Have been away from my desk attending the sale of the books of a 1930s society person who seems to have known everybody including Lord Berners, Robert Byron and Paddy Leigh Fermor - I got some good things, which will appear in a pretentious catalogue come April. The auction was in Essex and they didn't take cheques. My remark that there must be a lot of villains in the area didn't go down too well. Credit cards or cash only. Today's book is by the great Twain. I recall that when he was hanging out with the cannibals he said something like 'I suppose you would like to eat me too' and was politely informed that the flesh of a heavy smoker and drinker was unpalatable to them.
Mark Twain. ADVENTURES OF HUCKLEBERRY FINN. Charles Webster, New York, 1885.
Current Selling Prices
$13000 - $18000 / £6500 - £9000 Want level 50 - 75 High
CLASSIC AMERICAN LITERATURE / JUVENILE FICTION.
Enduring US classic, up there with Moby Dick, Murders in the Rue Morgue and The Scarlet Woman. Hemingway, not necessarily reliable as a guide, opined: "All modern literature comes from one book by Mark Twain...It's the best book we've had. All American writing comes from that. There was nothing before. There has been nothing as good since." Quite a high print run so not especially scarce and there are points to determine early states of the first edition, the most obvious of which are that the title page and page 283/4 are cancels (i.e. page has been replaced on a stub) and that at page 155, the final 5 is slightly dropped, or slightly bigger or entirely absent. Much argument about that five depending on which copy the dealer is attempting to sell. There are other points and a good deal of literary detection has gone into them, precedence is now fairly clearly established. Talking of which the 1884 British edition precedes the American by 4 months but is worth less -- presumably under the rules of 'follow the flag' (i.e. prefer the edition from the author's country.)

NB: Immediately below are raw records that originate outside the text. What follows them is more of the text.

-- ==== Sys2Proof/Proofs/AlertEnds.lean ====
section
/-! PROOF. An alert ends (R141 to R145, R151), and all alerts end (R144). -/

namespace Sys2Proof.Machine

/-! ### One alert ends (R141) -/

/-- The ALERT report ENDED (R145). -/
def endedNote (k : AlertIx) (a : Alert) (cause : Cause) (now : Stamp) (src : Option SourceIx) : Report where
  kind := .alert
  subkind := Subkind.ended.code
  cause := cause
  service := none
  id := some (idBytes (BitVec.ofNat 8 a.group.val) (BitVec.ofNat 8 k.val) (BitVec.ofNat 8 a.level) a.origin.code)
  first := some a.start
  second := some now
  count := now - a.start
  source := src

/-- The state with an alert's end reported (R141, step 1). -/
def State.endReported (s : State) (k : AlertIx) (a : Alert) (cause : Cause) : State :=
  offer (endedNote k a cause s.now (s.group a.group).audio) s

/-- The state with an alert's slot FREE and its users counted down (R141, steps 2 and 3). -/
def State.slotFreed (s : State) (k : AlertIx) (g : AlertGroup) : State :=
  { changeUsers (· - 1) g s with alerts := vset s.alerts k none }

theorem slotFreed_eq (s : State) (k : AlertIx) (g : AlertGroup) :
    s.slotFreed k g = { s with
      sources := usersChanged (· - 1) g.sources s.sources
      alerts := vset s.alerts k none } := by
  rw [State.slotFreed, changeUsers_eq]

theorem slotFreed_activations (s : State) (k : AlertIx) (g : AlertGroup) :
    (s.slotFreed k g).activations = s.activations := by rw [slotFreed_eq]

theorem slotFreed_modeControl (s : State) (k : AlertIx) (g : AlertGroup) :
    (s.slotFreed k g).modeControl = s.modeControl := by rw [slotFreed_eq]

theorem endAlert_none {k : AlertIx} {cause : Cause} {s : State} (h : s.alert k = none) : endAlert k cause s = s := by
  simp only [endAlert, h]

theorem endAlert_some {k : AlertIx} {cause : Cause} {a : Alert} {s : State} (h : s.alert k = some a) :
    endAlert k cause s
      = preempt ((s.endReported k a cause).slotFreed k (s.group a.group))
          (recomputeAll ((s.endReported k a cause).slotFreed k (s.group a.group))) := by
  have hgroup : (s.endReported k a cause).group a.group = s.group a.group := group_congr (offer_groups ..) _
  have hfreed : (changeUsers (· - 1) ((s.endReported k a cause).group a.group) (s.endReported k a cause)).setAlert k none
      = (s.endReported k a cause).slotFreed k (s.group a.group) := by
    rw [hgroup, slotFreed_eq, changeUsers_eq]
    rfl
  simp only [endAlert, h]
  exact congrArg (fun x => preempt x (recomputeAll x)) hfreed

/-- What follows a change of the alerts: every service is given its owner, and what that preempts ends. -/
theorem preempt_recomputeAll_stands (before v : State) : Stands v (preempt before (recomputeAll v)) :=
  (recomputeAll_sameButServices v).stands.trans (preempt_ends ..).stands

theorem preempt_recomputeAll_owned (before v : State) : Owned (preempt before (recomputeAll v)) :=
  (recomputeAll_owned v).ends (preempt_ends ..) (preempt_inner .refl).kept.groups

/-- An alert of a slot has ended: the slot is FREE, every service has its owner, the users are counted down, and the
other slots, the groups, Mode Control and the memory path stand (R141). -/
def EndedAt (s : State) (k : AlertIx) (a : Alert) (t : State) : Prop :=
  t.alert k = none ∧ (∀ j, j ≠ k → t.alert j = s.alert j) ∧ Owned t
    ∧ (∀ x, ((s.group a.group).audio = some x ∨ (s.group a.group).slate = some x →
          (t.source x).alertUsers = (s.source x).alertUsers - 1)
        ∧ ((s.group a.group).audio ≠ some x → (s.group a.group).slate ≠ some x →
          (t.source x).alertUsers = (s.source x).alertUsers))
    ∧ t.activations = s.activations ∧ t.groups = s.groups ∧ t.modeControl = s.modeControl ∧ SamePath s t
    ∧ SameFixed s t

theorem EndedAt.complete {s t : State} {k : AlertIx} {a : Alert} (h : EndedAt s k a t) (q : QueueEntry) (r : Reply) :
    EndedAt s k a (complete q r t) := by
  obtain ⟨hk, hothers, howned, husers, hactivations, hgroups, hmode, hpath, hfixed⟩ := h
  have hcomplete := hpath.trans (complete_samePath q r t)
  rw [complete_eq] at hcomplete ⊢
  exact ⟨hk, hothers, howned, husers, hactivations, hgroups, hmode, hcomplete, hfixed⟩

/-- A state in which an alert's end takes effect, its sources and activation counter those of the state before. -/
structure EndsFrom (s u : State) : Prop where
  taken : TakenFrom s u
  sources : u.sources = s.sources
  activations : u.activations = s.activations

theorem takenState_endsFrom (code : Byte) (now : Stamp) (c : CellCommand) (s : State) :
    EndsFrom s (takenState code now c s) := ⟨takenState_takenFrom code now c s, rfl, rfl⟩

theorem link_endsFrom (now : Stamp) (l : Link) (s : State) : EndsFrom s { s with now := now, link := l } :=
  ⟨link_takenFrom now l s, rfl, rfl⟩

/-- The source records once an alert has ended: those of the users counted down. -/
theorem endAlert_source_users {k : AlertIx} {cause : Cause} {a : Alert} {s : State} (h : s.alert k = some a)
    (x : SourceIx) : ((endAlert k cause s).source x).alertUsers
      = ((changeUsers (· - 1) (s.group a.group) s).source x).alertUsers := by
  have hstands := preempt_recomputeAll_stands ((s.endReported k a cause).slotFreed k (s.group a.group))
    ((s.endReported k a cause).slotFreed k (s.group a.group))
  have hreported : (s.endReported k a cause).sources = s.sources := offer_sources ..
  have hfreed : ((s.endReported k a cause).slotFreed k (s.group a.group)).sources
      = (changeUsers (· - 1) (s.group a.group) s).sources := by
    rw [slotFreed_eq, changeUsers_eq, hreported]
  rw [endAlert_some h]
  exact ((hstands.sources x).2).trans (congrArg (fun v => (vget v x).alertUsers) hfreed)

theorem endAlert_endedAt {s u : State} {k : AlertIx} {a : Alert} (hu : EndsFrom s u) (h : u.alert k = some a)
    (cause : Cause) : EndedAt s k a (endAlert k cause u) := by
  have hkept := (endAlert_inner (k := k) (cause := cause) (Inner.refl (s := u))).kept
  obtain ⟨⟨hualerts, hugroups, humode, hupath, hufixed⟩, husources, huactivations⟩ := hu
  let v := (u.endReported k a cause).slotFreed k (u.group a.group)
  have hstands : Stands v (endAlert k cause u) := by
    rw [endAlert_some h]
    exact preempt_recomputeAll_stands v v
  have howned : Owned (endAlert k cause u) := by
    rw [endAlert_some h]
    exact preempt_recomputeAll_owned v v
  have halerts : v.alerts = vset s.alerts k none :=
    congrArg (vset · k none) ((offer_alerts ..).trans hualerts)
  have hactivations : v.activations = s.activations :=
    (slotFreed_activations ..).trans ((offer_activations ..).trans huactivations)
  have hmode : v.modeControl = s.modeControl :=
    (slotFreed_modeControl ..).trans ((offer_modeControl ..).trans humode)
  have hslot (j : AlertIx) : (endAlert k cause u).alert j = vget (vset s.alerts k none) j :=
    congrArg (vget · j) (hstands.alerts.trans halerts)
  obtain ⟨hpending, hfree, hstraps, hroles⟩ := hkept.fixed
  obtain ⟨hupending, hufree, hustraps, huroles⟩ := hufixed
  have hgroup : u.group a.group = s.group a.group := group_congr hugroups _
  have hsource (x : SourceIx) : u.source x = s.source x := congrArg (vget · x) husources
  refine ⟨(hslot k).trans (vget_vset_self ..), fun j hj => (hslot j).trans (vget_vset_ne _ _ hj), howned,
    fun x => ⟨fun hnamed => ?named, fun haudio hslate => ?other⟩, hstands.activations.trans hactivations,
    hkept.groups.trans hugroups, hstands.modeControl.trans hmode, hupath.trans hkept.path,
    ⟨hpending.trans hupending, hfree.trans hufree, hstraps.trans hustraps, hroles.trans huroles⟩⟩
  case named => rw [endAlert_source_users h, hgroup, changeUsers_source_named hnamed, hsource]
  case other =>
    rw [endAlert_source_users h, hgroup,
      changeUsers_source_other (not_or.mpr ⟨haudio, hslate⟩), hsource]

/-! ### The rows that end an alert -/

/-- With REPORT-OVERFLOW a NOTICE, an end puts no action off. -/
theorem settle_endAlert {k : AlertIx} {cause : Cause} {s : State} (hd : s.deferred = []) (hc : Calm s) :
    settle (endAlert k cause s) = endAlert k cause s := by
  have hquiet : Quiet s (endAlert k cause s) := endAlert_quiet .refl
  exact settle_nil ((hquiet.put hc).trans hd)

theorem exec_maximumDurationExpiry {now : Stamp} {k : AlertIx} {a : Alert} {s : State} (h : s.alert k = some a) :
    exec (.maximumDurationExpiry now k) s
      = .next (if atOrAfter now a.deadline then settle (endAlert k .timeout (s.at now)) else s.at now) := by
  simp only [exec, execMaximumDurationExpiry, h]

theorem endSlot_some {k : AlertIx} {a : Alert} {s : State} (h : s.alert k = some a) :
    endSlot k s = done (s.now - a.start) (endAlert k .command s) := by
  simp only [endSlot, h]

theorem cmdAlertEnd_bySlot {p : Params} {k : AlertIx} {s : State} (h0 : pByte p 0 = 1) (hk : pIndex 4 p 1 = some k) :
    cmdAlertEnd p s = endSlot k s := by
  have hone : (pByte p 0).toNat = 1 := by rw [h0]; rfl
  simp only [cmdAlertEnd, hone, hk]

theorem cmdAlertEnd_byGroup {p : Params} {k : AlertIx} {g : GroupIx} {s : State} (h0 : pByte p 0 = 2)
    (hg : pIndex 8 p 1 = some g) (hk : s.slotOfGroup g = some k) : cmdAlertEnd p s = endSlot k s := by
  have htwo : (pByte p 0).toNat = 2 := by rw [h0]; rfl
  simp only [cmdAlertEnd, htwo, hg, endGroup, hk]

theorem endEffect_ends {f : Frame} {g : GroupIx} {k : AlertIx} {s : State} (hg : (byteAt f.bytes 1).toNat = g.val)
    (hk : s.slotOfGroup g = some k) : endEffect f s = endAlert k .link s := by
  have hlt : (byteAt f.bytes 1).toNat < 8 := hg ▸ g.isLt
  have heq : (⟨(byteAt f.bytes 1).toNat, hlt⟩ : GroupIx) = g := Fin.ext hg
  simp only [endEffect, hlt, heq, hk, dite_true]

theorem endEffect_refused {f : Frame} {g : GroupIx} {s : State} (hg : (byteAt f.bytes 1).toNat = g.val)
    (hk : s.slotOfGroup g = none) : endEffect f s = endRefused (byteAt f.bytes 1) s := by
  have hlt : (byteAt f.bytes 1).toNat < 8 := hg ▸ g.isLt
  have heq : (⟨(byteAt f.bytes 1).toNat, hlt⟩ : GroupIx) = g := Fin.ext hg
  simp only [endEffect, hlt, heq, hk, dite_true]

/-- The row of ALERT END, and what it leaves. -/
theorem exec_alertEnd {now : Stamp} {c : CellCommand} {k : AlertIx} {a : Alert} {s : State} (hi : Idle c s)
    (hc : Calm s) (h : s.alert k = some a)
    (hrun : cmdAlertEnd c.params (takenState 0x32 now c s) = endSlot k (takenState 0x32 now c s)) :
    exec (.alertEnd now c) s
      = .next (afterReply 0x32 now c (.done (now - a.start)) (fun u => endAlert k .command u) s) :=
  exec_inner (x := .alertEnd now c) (f := fun u => endAlert k .command u) rfl rfl hi hc
    (hrun.trans (endSlot_some (s := takenState 0x32 now c s) h)) (endAlert_quiet .refl)

theorem alertEnd_leaves {c : CellCommand} {s : State} (hi : Idle c s) (hc : Calm s) (now : Stamp) {k : AlertIx}
    {a : Alert} (h : s.alert k = some a) (r : Reply) :
    let t := afterReply 0x32 now c r (fun u => endAlert k .command u) s
    Answered 0x32 c r s t ∧ EndedAt s k a t ∧ t.link = s.link := by
  have hquiet : Quiet (takenState 0x32 now c s) (endAlert k .command (takenState 0x32 now c s)) := endAlert_quiet .refl
  have hlink := hquiet.inner.kept.link
  exact ⟨answered_inner hi hc hquiet,
    (endAlert_endedAt (takenState_endsFrom 0x32 now c s) (u := takenState 0x32 now c s) h .command).complete _ _,
    (complete_link ..).trans hlink⟩

/-! ### Every alert ends (R144) -/

/-- The same change of every service's record. -/
theorem forServices_modService (f : Service → Service) (s : State) :
    forServices (fun i t => t.modService i f) s = { s with services := s.services.map f } := by
  have hsame : SameButServices s (forServices (fun i t => t.modService i f) s) :=
    forServices_rel .refl .trans (fun i t => .modService t i f) s
  have hservices : (forServices (fun i t => t.modService i f) s).services = s.services.map f :=
    vget_ext fun i => by
      rw [vget_map]
      exact forServices_service (g := fun _ v => f v) (Inv := fun _ => True)
        (fun i t _ => modService_service_self t i f) (fun i j t hj => modService_service_ne t f hj)
        (fun _ _ _ => trivial) trivial i
  rw [← hservices]
  exact hsame

/-- Settles O37, by `endAlert` as `preempt` over `recomputeAll` of the state with the slot FREE. -/
theorem alertsEndAndFreeTheirSlot : Obligations.AlertsEndAndFreeTheirSlot := by
  refine ⟨fun now k a s h hd hc => ?rows, fun now f g s hf hg hslot => ?refused, fun cause k s =>
    ⟨endAlert_none, fun a h => endAlert_some h⟩, fun f g s x => ?users, fun cause s => forServices_modService ..⟩
  case rows =>
    refine ⟨fun hdue => ?expired, fun hearly => ?early, fun c hi hnamed => ?command, fun f g hf hg hslot => ?frame⟩
    case expired =>
      let u : State := { s with now := now }
      have hrow : exec (.maximumDurationExpiry now k) s = .next (endAlert k .timeout u) := by
        rw [exec_maximumDurationExpiry h, if_pos hdue]
        exact congrArg Host.Outcome.next (settle_endAlert (s := u) hd hc)
      have hinner : Inner u (endAlert k .timeout u) := endAlert_inner .refl
      exact ⟨hrow, _, hrow, endAlert_endedAt (link_endsFrom now s.link s) (u := u) h .timeout, hinner.kept.link,
        hinner.kept.intake⟩
    case early =>
      have hnot : atOrAfter now a.deadline = false := by simpa [before] using hearly
      rw [exec_maximumDurationExpiry h, hnot, if_neg Bool.false_ne_true]
      rfl
    case command =>
      have hrun : cmdAlertEnd c.params (takenState 0x32 now c s) = endSlot k (takenState 0x32 now c s) := by
        obtain ⟨hone, hk⟩ | ⟨htwo, g, hg, hk⟩ := hnamed
        · exact cmdAlertEnd_bySlot hone hk
        · exact cmdAlertEnd_byGroup htwo hg hk
      have hrow := exec_alertEnd hi hc h hrun
      obtain ⟨hanswered, hended, hlink⟩ := alertEnd_leaves hi hc now h (.done (now - a.start))
      exact ⟨hrow, _, hrow, hanswered, hended, hlink⟩
    case frame =>
      let u : State := s.frameTaken now
      have hrow : exec (.endFrame now) s = .next (endAlert k .link u) := by
        rw [exec_endFrame hf, endEffect_ends (s := u) hg hslot]
        exact congrArg Host.Outcome.next (settle_endAlert (s := u) hd hc)
      have hinner : Inner u (endAlert k .link u) := endAlert_inner .refl
      exact ⟨hrow, _, hrow, endAlert_endedAt (link_endsFrom now _ s) (u := u) h .link, hinner.kept.link,
        hinner.kept.intake⟩
  case refused =>
    rw [exec_endFrame hf, endEffect_refused (s := s.frameTaken now) hg hslot]
    rfl
  case users =>
    refine ⟨?only, fun h => changeUsers_source_named h f s,
      fun haudio hslate => changeUsers_source_other (not_or.mpr ⟨haudio, hslate⟩) f s⟩
    case only => rw [changeUsers_eq]

end Sys2Proof.Machine
end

VALUE? The UK first is worth about a third of the US, but serious collectors like to have both. There is the story of the dealer who bought a copy privately lacking the front endpaper, when he remarked on this to the seller the chap said 'Yeah that had to go, some guy called Clemens wrote his name on it.' (An old chestnut-- sometimes it's Alice and 'some guy called Dodgson.') There are facsimiles of the first that occasionally turn up online with persons trying to sell them as the real thing; the first clue that something is wrong is that they are in unnaturally fine condition with bright white fore edges, don't be fooled.